Ein spätes Coming-out
Auf ihrem neuen Album „FC Chaya“ feiert Ebow nun die lesbische Liebe und bringt ihre künstlerische Vision auf den Punkt. Man hört Einflüsse der R&B-Lovesongs aus den frühen 2000ern, mit denen Ebow musikalisch sozialisiert wurde. Fast zwei Jahre hat sie an dem Album gearbeitet, der Track „Ebru’s Story“ entstand dabei erst ganz am Ende. Das liegt unter anderem daran, dass das Gespräch, um das es im letzten Part geht, noch nicht lange zurückliegt. „Ebru’s Story“ ist die Geschichte ihrer Identitätsfindung, die Rapperin erzählt davon, wie sie schon als Kind realisierte, dass sie nicht auf Jungs stand, sondern auf „die eine aus der Siebten.“ Wie sie betete, Gott solle sie davon heilen. Sie schildert die emotionalen Kämpfe, die sie durchlebte, einschließlich Suizidgedanken. Beschreibt, wie sie sich endlich traute, das Geheimnis mit ihrem besten Freund zu teilen. Und dann schließlich, wie sie als Erwachsene erst ihrer Tante, dann dem Rest der Familie von ihrem Lesbischsein erzählte.
„Ich brauchte das Gespräch, um endlich alle Bereiche abzuschließen und diesen Song zu schreiben. Vorher hätte ich das nicht gekonnt, es wäre nicht ehrlich gewesen“, erzählt Ebow im kollektiv betriebenem Café K-Fetisch in der Neuköllner Weserstraße. Sie bestellt Kuchen und Limonade, zahlt für die Person, die vor uns bestellt hat, gleich mit.
Wir treffen uns kurz vor dem Release von „FC Chaya“, sie dürfte zu diesem Zeitpunkt schon einige Interviews dazu gegeben haben. Doch unser Gespräch fühlt sich nicht nach Promo-Talk an, während sie von den Momenten erzählt, die sie in „Ebru’s Story“ verarbeitet hat: „Es war, als ob mir ein Stein vom Herzen gefallen wäre, denn ich hatte so lange darauf gewartet.“
„Ich dachte an die kleine Ebru, die sich niemals hätte vorstellen können, wo ich heute stehe“
Ein Gefühl, mit dem sich viele Menschen identifizieren können, wie die Kommentarspalte unter dem Musikvideo zeigt. „Ich bin so dankbar, das erleben zu dürfen. Ehrlich, mutig, befreit und befreiend – habe so drauf gewartet, dass sowas in Deutschland passiert,“ schreibt jemand. Das Video mutet an wie ein Kurzfilm, in dem die heutige Ebow ihrem Teenager-Ich zur Seite steht.
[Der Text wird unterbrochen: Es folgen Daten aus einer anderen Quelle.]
-- ==== Sys2Proof/Machine/Ops.lean ====
section
/-! DEFINITION. Machine/Ops.lean: the operations every command shares: how a command ends (spec/00_scope.md R9
`respond`, `raise`), staging a rotor (spec/42_rotor.md R132, R137), and the table operations. The block has no memory a
command can reach (spec/20_memory.md R50) and takes no exception (spec/60_exceptions.md R250): `raise` is how an error
is taken, and there is no return from it (R257). -/
namespace Sys2Proof.Machine

/-- What a command answers. -/
abbrev Result := Host.Outcome State Fault Refusal

/-- The response word `{st[7:0], 0x00, data[15:0]}` (30_encoding.md R72). -/
def responseWord (st : Status) (data : BitVec 16) : Word := st.code ++ 0x00#8 ++ data

/-- `respond(st, data)` "ends the command and returns the response word" (00_scope.md R9). -/
def respond (st : Status) (data : BitVec 16) (s : State) : Result :=
  .next { s with responses := s.responses ++ [responseWord st data] }

/-- `raise <Status>`: "shorthand for `respond(<Status>, 0)` with no further state change" (00_scope.md R9). -/
def raise (st : Status) (s : State) : Result := respond st 0#16 s

/-- "`s.stg_rot[s.stg_count] <- e`" and the count, saturating at 4 (42_rotor.md R132, R137; 10_state.md R32). -/
def stageRotor (e : StagedRotor) (g : Staging) : Staging :=
  if h : g.count.val < 3 then
    { g with rot := g.rot.set g.count.val e h, count := ⟨g.count.val + 1, by omega⟩ }
  else { g with count := 4 }

/-- `for i in 0..25: b[f[i]] <- i`, over the table that stood there (42_rotor.md R134). -/
def fillInverse (f old : Table) : Table :=
  (List.finRange 26).foldl (fun b i => b.set f[i].val i f[i].isLt) old

/-- "stored as mutual swaps": `t[a] <- b; t[b] <- a` (41_plugboard.md R113). -/
def swapPair (t : Table) (a b : Idx) : Table := (t.set a.val b a.isLt).set b.val a b.isLt

end Sys2Proof.Machine
end

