-- ==== Sys2Proof/Machine/Platform.lean ====
section
/-! DEFINITION. Machine/Platform.lean: several engines on one platform (spec/10_state.md R38, spec/60_exceptions.md
R263): each has its own state, none shares state with another, and no order holds between them. A schedule, the list of
the engines that step one after another, stands for one interleaving (log entry 14). The
engines draw their free values from one constant, each at its own count (log entry 17). -/
namespace Sys2Proof.Machine

/-- The engines of a platform, each with its own host port. -/
abbrev Platform := List State

/-- Engine `j` takes one step; a number that is no engine of the platform steps nothing. -/
def stepEngine (j : Nat) (p : Platform) : Platform :=
  match p[j]? with
  | none => p
  | some s =>
    match step s with
    | .next t => p.set j t
    | .fault _ => p
    | .refused _ => p

/-- The platform after the engines have stepped in the order of a schedule. -/
def runSchedule (schedule : List Nat) (p : Platform) : Platform := schedule.foldl (fun q j => stepEngine j q) p

end Sys2Proof.Machine
end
Ebow liked jeden Kommentar, antwortet oft, schickt ein Herz oder aufbauende Worte.
Für sie geht es in dem Song auch darum, anderen Mut zu machen: „Ich möchte vermitteln, dass alles so viel besser wird, als man es sich erträumt.“ Erst neulich fuhr sie in München durch die Gegend, in der sie aufgewachsen ist: „Ich dachte an die kleine Ebru, die dort gewohnt hat und sich niemals hätte vorstellen können, wo ich heute stehe.“
Ebow fing schon in ihrer Münchener Kindheit an, Gedichte und Songtexte zu schreiben. Begann ihre Karriere mit Anfang 20, rappte im Bahnhofsviertel der bayerischen Metropole, in Waschsalons und Supermärkten, dann auf kleineren Festivalbühnen. 2013 erschien das Debütalbum, dann drei weitere Alben, Preise, Nebenprojekte zwischen Partys und Architekturstudium.
Nun also Album Nummer fünf. Auf „FC Chaya“ gelingt Ebow es, queere Erfahrungen auf vielschichtige, empowernde Weise zu transportieren, die über die Herausforderungen eines Coming-outs hinausgehen. Erzählungen, die es im deutschsprachigen Kontext, insbesondere aus migrantischen Perspektiven, noch immer zu selten gibt.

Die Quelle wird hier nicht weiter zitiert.